Dès lors, considérons quelques idées à la base de nombreuses
initiatives au goût du jour.
Circuit
court.
Pour
des raisons écologiques et climatiques, la notion de « circuit
court » s’est imposée ces derniers temps. Le principe est simple.
Si on réduit la distance entre les producteurs et les consommateurs,
ces derniers ont une meilleure connaissance des conditions de
production, et les transports sont réduits. D’où, économies d’énergie
et réduction de CO2.
Pour le bien des hôtes de notre planète,
on ne peut donc que se réjouir de la popularité croissante de ce
concept. Cependant, on ne retient généralement que les situations à
notre avantage. Or, cela fonctionne dans les deux sens.

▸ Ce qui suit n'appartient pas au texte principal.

/-- Witness of WordStores and StoreImmediate: the last word of RAM, its first, and the last of the device; an odd address, ROM,
and an address without a kind. -/
theorem test_witness_WordStores :
    (WordWritable edges (Ea.addr edges (.ind .i0)) ∧ WordWritable edges (Ea.addr edges (.off .i2 0)) ∧
        WordWritable edges (edges.xy .i1) ∧ WordWritable edges (edges.eaPaged .i0 0xFFFE)) ∧
      writeStop edges (Ea.addr edges (.off .i0 1)) = some .misaligned ∧
      writeStop edges (Ea.addr edges (.pc 0x7FFA)) = some .romStore ∧
      writeStop edges (Ea.addr edges (.off .i0 2)) = some .unmapped := by
  unfold WordWritable ByteWritable Aligned; decide

/-- Witness of ByteStores: the last byte of RAM, its first, and the last of the device; ROM, and an address without a kind. -/
theorem test_witness_ByteStores :
    (ByteWritable edges (Ea.addr edges (.off .i0 1)) ∧ ByteWritable edges (Ea.addr edges (.ind .i2)) ∧
        ByteWritable edges (Ea.addr edges (.off .i1 1)) ∧ ByteWritable edges (edges.eaPaged .i0 0xFFFF)) ∧
      byteWriteStop edges (Ea.addr edges (.pc 0x7FFB)) = some .romStore ∧
      byteWriteStop edges (Ea.addr edges (.off .i0 2)) = some .unmapped := by
  unfold ByteWritable; decide

/-- Witness of StorePair: two words at both ends of RAM, and a pair whose second word has no kind. -/
theorem test_witness_StorePair :
    (WordWritable edges (edges.xy .i2) ∧ WordWritable edges (edges.xy .i2 + 2)) ∧
      (WordWritable (at' .i2 0x7FFFFC State.reset) 0x7FFFFC ∧ WordWritable (at' .i2 0x7FFFFC State.reset) 0x7FFFFE) ∧
      firstStop [writeStop edges (edges.xy .i0), writeStop edges (edges.xy .i0 + 2)] = some .unmapped := by
  unfold WordWritable ByteWritable Aligned; decide

/-- Witness of LevelOfLines: no line, the highest line with another, and the lowest alone. -/
theorem test_witness_LevelOfLines :
    (0 : Byte) = 0 ∧ ((0x81 : Byte).getLsbD 7 = true ∧ ∀ j, 7 < j → (0x81 : Byte).getLsbD j = false) ∧
      (0x01 : Byte).getLsbD 0 = true ∧ ∀ j, 0 < j → (0x01 : Byte).getLsbD j = false := by
  refine ⟨rfl, ⟨rfl, fun j h => BitVec.getLsbD_of_ge _ _ h⟩, rfl, fun j h => ?_⟩
  by_cases h8 : 8 ≤ j
  · exact BitVec.getLsbD_of_ge _ _ h8
  · interval_cases j <;> rfl

/-- Witness of PushWord: every form of the operand, at both ends of RAM, and an odd pointer. -/
theorem test_witness_PushWord :
    ((PushSrc.reg (.gpr (.x .i0))).ok .i3 ∧ (PushSrc.reg .sr).ok .i3 ∧ (PushSrc.imm5 31).ok .i3 ∧
        (PushSrc.imm16 0xFFFF).ok .i3) ∧
      WordWritable highStack (highStack.xy .i3 - 2) ∧ WordWritable (at' .i3 0x200002 State.reset) 0x200000 ∧
      writeStop (at' .i3 0x200003 State.reset) ((at' .i3 0x200003 State.reset).xy .i3 - 2) = some .misaligned := by
  unfold PushSrc.ok WordWritable ByteWritable Aligned; decide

Ainsi, SOS faim nous rappelait
dernièrement l’absurdité de nos exportations de frites au Pérou au détriment des paysans locaux. Et
ce, au pays d’origine de la pomme de terre.
Consommons
local.
En
suite de la période de confinement, une notion apparemment parallèle
s’est développée : « Consommons local ». Le concept est
ici plus vague.
S’agit-il de consommer des objets et
denrées produits localement, ou simplement vendus par un commerçant
local ? Il ne s’agit donc plus ici nécessairement de circuit
court. Par ailleurs, la notion de « local » est sujette à
diverses interprétations.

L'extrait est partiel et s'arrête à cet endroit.